Now, I'm not an avid video game player. I don't spend all day every day playing games because I'm busy. Even though I would love to spend every day playing games, I'm not good enough to be a Twitch streamer, but on my days off I occasionally have that urge to play something. So I do. My boyfriend is a huge video game fan and spends all his free time playing every type of game which has started to rub off on me.
So last week I was playing League of Legends (a MOBA type game for those who are unaware, which is a multiplayer online battle arena) and a group of guys invited me to join their group because they liked how well I had played in the last game. They immediately started referring to me as a guy and using him pronouns in chat.
I'd like to point out that my League username is "xemixcatx" which might be one of the most girl-orientated usernames I can think of. Nonetheless, they continued calling me a dude for the rest of the night.
And that got me thinking, there isn't even a small possibility in these guys' minds that I'm a girl. I'm playing a girl character with an entirely female username and these guys still can't even fathom that I'm not a guy like them.
I don't have a problem with that – what I have a problem with is that if I did reveal myself to them as a girl, all my mistakes would be because I was a girl and I didn't know what I was doing instead of it being their mistake or someone on the enemy team. Or, they would start throwing a million questions at me in order to prove that I knew nothing about the game or that I shouldn't even be playing in the first place.
Earlier in the spring semester, my boyfriend, one of our close friends, and I all got really into playing Magic the Gathering. Once or twice a week we would drive down to the card shop in Waterford Lakes and play a few games either by ourselves or with other people that wanted to play. And about 50% of the time the guy that would join us and play a few games would end up trying to explain the game to me even though I had been playing for as long as my boyfriend and our other friend.
That in itself proves to me that some guys (not all guys because many guys are extremely welcoming to girl gamers that want to get involved in playing any type of game) do not understand that girls can be as dedicated and as interested in nerdy type games as themselves.
That leads into the second point: many people end up assuming that a girl got her job in the video game industry because of her looks or someone that she already knew that was in the industry before her.
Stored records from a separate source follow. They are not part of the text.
-- ==== Sys2Proof/Machine/Predict.lean ====
section
/-! DEFINITION. SCRIBE_PREDICT (R172 to R178, R307): the active-neuron predictor and its shadow check. -/

namespace Sys2Proof.Machine

open Sys2Proof

/-! ## Operands from memory -/

/-- The view of a dense tensor as the step reads it: the copy in force, no exchange, origin or index. -/
def plainView (x : Ctx) (m : Image) (layer ti : Nat) (t : TensorRec) : View :=
  let b := basesOf m ti x.parity t
  { fmt := if t.format = fRUNG then x.rungOf layer else t.format, ext := t.extent, vext := t.extent,
    stride := (List.range 4).map t.str, origin := [0, 0, 0, 0], idxDim := 0, idx := [], swap := false, base := b.1, scale := b.2,
    own := ownedRange x m ti }

/-- The tile positions of tile rows `trs` of a rank 2 tensor. -/
def rowTiles (t : TensorRec) (trs : List Nat) : List TileXY :=
  trs.flatMap (fun tr => (List.range t.nt0).map (fun tc => ⟨tr, tc, 0, 0⟩))

def viewSpans (v : View) (xs : List TileXY) : List Span := xs.flatMap v.spans

/-! ## Re-encoding to E2M1 (R172, R175) -/

/-- A tile as E2M1 under the immediate rule, RNE and OVF 0. -/
def asE2m1 (t : Tile) : Tile :=
  let r := convertTile fE2M1 0 none t.vals t.subs t.has (fun _ => none)
  { xy := t.xy, payload := .val fE2M1 r.elems r.scales [] [], present := t.present }

/-- An output tile of a product: 32 rows of A against 32 rows of B over the blocks of the reduction. -/
structure RowProduct where
  vals : List Val
  van : Nat
  trn : Nat
  deriving DecidableEq, Repr

/-- Sums the blocks of one element under the anchor: V, state, and the losses. -/
def sumBlocks (A : Int) (blocks : List (List Val)) : Int × BitVec 2 × List Loss :=
  blocks.foldl (fun (a : Int × BitVec 2 × List Loss) ps =>
    let r := blockSum ps A
    (a.1 + r.1, comb a.2.1 r.2.1, a.2.2 ++ [r.2.2])) (0, 0, [])

/-- The values of elements (u, v), u a row of A and v of B, by R99 and R102; `pairs u v` are the products of each block. -/
def rowProduct (A : Int) (pairs : Nat → Nat → List (List Val)) : RowProduct :=
  let rs := (List.range 1024).map (fun e => sumBlocks A (pairs (e / 32) (e % 32)))
  { vals := rs.map (fun r => accVal A r.1 r.2.1), van := sumNat (rs.map (fun r => countVanish r.2.2)),
    trn := sumNat (rs.map (fun r => countTrunc r.2.2)) }

/-- The product of tiles of A and tiles of B that meet along their columns. -/
def denseProduct (as bs : List Tile) : RowProduct :=
  let all : Tile → Nat → Bool := fun _ _ => true
  let ar := as.map (fun t => rows32 t.vals)
  let br := bs.map (fun t => rows32 t.vals)
  rowProduct (anchorOf (tilesCeiling fE2M1 as all all) (tilesCeiling ((bs.head?.map Tile.fmt).getD fE2M1) bs all all))
    (fun u v => (ar.zip br).map (fun p => mulZip (p.1.getD u []) (p.2.getD v [])))

/-- h of one j tile as E2M1; positions j at or beyond k are zero, tokens outside the tensor are absent. -/
def hTile (xs us : List Tile) (k j : Nat) : Tile × RowProduct :=
  let r := denseProduct xs us
  let used (v : Nat) : Bool := xs.any (fun t => t.rowUsed v)
  let has (e : Nat) : Bool := used (e / 32) && decide (32 * j + e % 32 < k)
  let q := convertTile fE2M1 0 none r.vals [] has (fun _ => none)
  ({ xy := ⟨0, j, 0, 0⟩, payload := .val fE2M1 q.elems q.scales [] [], present := (List.range 1024).map has }, r)

/-! ## Decisions -/

/-- v ≤ w for values that are not NaN. -/
def Val.le (v w : Val) : Bool :=
  match v, w with
  | .inf s, .inf t => s || !t
  | .inf s, _ => s
  | _, .inf t => !t
  | .fin s a e, .fin t b f => decide (Val.units s a e (min e f) ≤ Val.units t b f (min e f))
  | _, _ => false

/-- The scores of a row over the tokens skip it (R173). -/
def skipsRow (thresh : Val) (scores : List Val) : Bool :=
  scores.all (fun v =>
    match v with
    | .nan => false
    | .inf s => s && thresh != .nan
    | _ => v.le thresh)

/-- The largest of the shadow values, NaN above +Inf. -/
def maxVal (l : List Val) : Val :=
  if l.contains .nan then .nan else l.foldl (fun a v => if v.le a then a else v) (.inf true)

/-- The outcome of a sampled pair (R175). -/
inductive ShadowOut where
  | madeUp | lost | confirmed
  deriving DecidableEq, Repr

def shadowOutcome (thresh m : Val) : ShadowOut :=
  if m == .nan || thresh == .nan || !m.le thresh then .madeUp
  else if m.le (.fin false 0 0) then .confirmed else .lost

/-- The pair (τ, r) is sampled (R174). -/
def isSampled (x : Ctx) (w : TensorRec) (share : Nat) (tau r : Nat) : Bool :=
  decide (drawBit 18 x.ag.runSeed x.step w.tensorId (tau * w.ext 1 + r) / 65536 < share)

/-! ## The shadow pre-activation -/

/-- The stored rows of a band. -/
def bandRowIx (w : TensorRec) (band : Nat) : List (Option Nat) :=
  (List.range 32).map (fun v => if 32 * band + v < w.ext 1 then some (32 * band + v) else none)
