/-! ## The end of a descriptor (R372, R374, R375) -/

/-- The signal of a descriptor that is done. -/
def descSignal (c : CtxId) (b : List Byte) (s : State) : State :=
  let sem := natAt b 6 2 % 1024
  let v : U16 := BitVec.ofNat 16 (natAt b 8 2)
  if !descFlag b 2 then s
  else if descFlag b 5 then
    match formedSlot (s.ctx c) (descGroup b) with
    | some g => sendSignal c g (descRank b) (BitVec.ofNat 16 sem) v (descFlag b 3) s
    | none => s
  else signalSem c (Fin.ofNat 1024 sem) v s

/-- The end of a descriptor would issue a seventeenth release-ordered signal that is not applied (R349). -/
def relFull (s : State) (c : CtxId) (d : DescState) : Bool :=
  let b := d.bytes
  d.result == 1 && descFlag b 2 && descFlag b 5 && descFlag b 3 && (match formedSlot (s.ctx c) (descGroup b) with
    | some g =>
      let uid := g.members.getD (descRank b).toNat 0
      uid != s.glb.uid && decide (relLimit ≤ relUnapplied s uid)
    | none => false)

/-- STATUS is written, the signal applied, event 0x1702 written and DMA_HEAD advanced; a page fault at STATUS, or a signal that
may not be issued yet, leaves the end outstanding. -/
def finishDesc (c : CtxId) (i : Nat) (s : State) : State :=
  match (s.ctx c).desc i with
  | none => s
  | some d =>
    if relFull s c d then s
    else
    match putVa c (reqCopy i) false (descVa (s.ctx c) i + 0x38) [BitVec.ofNat 8 d.result] s with
    | (false, s) => s
    | (true, s) =>
      let s := if d.result = 1 then descSignal c d.bytes s else s
      let s := if d.result = 1 ∧ descOp d.bytes = 5 then s.modCtx c (fun x => { x with buddySlot := !x.buddySlot }) else s
      let s := if descFlag d.bytes 4 then ctxEvent c 0x1702 false (payload [(0, 1, c.val), (1, 1, d.result), (2, 2, i)]) s else s
      s.modCtx c (fun x => advanceHead (ringSize x) (x.modDesc i (fun d => { d with ended := true })))

/-- A descriptor ends with a STATUS; a commit that waited for a CHECKPOINT to read its regions goes on (R384). -/
def endDesc (c : CtxId) (i result : Nat) (s : State) : State :=
  finishDesc c i (resumeCommit c (s.modCtx c (fun x => x.modDesc i (fun d =>
    { d with result := result, started := true, waiting := false, unacked := [], reading := false }))))

/-- ABORT of an access of the copy engine: its descriptor ends ABORTED, one that was still being read too (R366, R375). -/
def abortDesc (c : CtxId) (i : Nat) (s : State) : State :=
  endDesc c i 2 (s.modCtx c (fun x =>
    if (x.desc i).isSome then x else { x with dma := { x.dma with descs := x.dma.descs ++ [{ index := i }] } }))

/-! ## COPY, PATTERN and BUDDY_READ -/

/-- The logical bytes of granule `g`. -/
def granuleBytes (total g : Nat) : List Nat := (List.range (min 64 (total - 64 * g))).map (· + 64 * g)

/-- Moves granules from the one that the descriptor has reached; `read` reads the logical bytes of a granule (R373). -/
def moveGranules (c : CtxId) (i total : Nat) (b : List Byte) (read : List Nat → State → Option (List Byte) × State) :
    Nat → State → State
  | 0, s => endDesc c i 1 s
  | n + 1, s =>
    let ks := granuleBytes total ((((s.ctx c).desc i).map (·.granule)).getD 0)
    match read ks s with
    | (none, s) => s
    | (some bs, s) =>
      let ws := mergeRuns ((ks.map (dstVa b)).zip bs)
      match if descOp b = 2 then putPattern c (reqCopy i) ws s else putMany c (reqCopy i) false ws s with
      | (false, s) => s
      | (true, s) => moveGranules c i total b read n (s.modCtx c (fun x => x.modDesc i (fun d => { d with granule := d.granule + 1 })))

def runCopy (c : CtxId) (i : Nat) (d : DescState) (s : State) : State :=
  let n := descN d.bytes
  let total := n.1 * n.2.1 * n.2.2
  moveGranules c i total d.bytes (fun ks s => readMoved c (reqCopy i) (mergeSpans (ks.map (srcVa d.bytes))) s)
    (ceilDiv total 64 - d.granule) s

/-- The device physical address of a byte offset of the buddy region: the regions of the stacks in ascending order (log entry
34). -/
def buddyAddr (s : State) (off : Nat) : Nat :=
  let r := buddyBytes s
  (off / r) * 2 ^ 36 + (2 ^ 36 - r) + off % r

def buddyTotal (s : State) : Nat := 8 * buddyBytes s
Guess what? Most of the time, girls in the industry are hired based on their talent and abilities and the fact that they are also good looking has little to nothing to do with them getting hired. But it is hard for some guys to understand this because all they see is that they got beat out for a job by a girl and that emasculates them, so they have to take out their rage on the girl instead of realizing that sometimes you're not going to get the job.
There are a number of incredibly talented women in the video game industry that work tirelessly and endlessly to create the content for their readers and viewers. They travel multiple times in a week, spend six hours working on their latest review, and finish editing their videos just minutes before they're supposed to go live, all to keep their readers and viewers happy, and because they love what they're doing with their job.
At the end of the day, video games may seem too nerdy or weird for girls to like or even have a small interest in, but they exist. Women are branching out and taking over the video game industry because they're tired of competing with men who don't feel like women could ever have an interest in video games or working in such a competitive industry.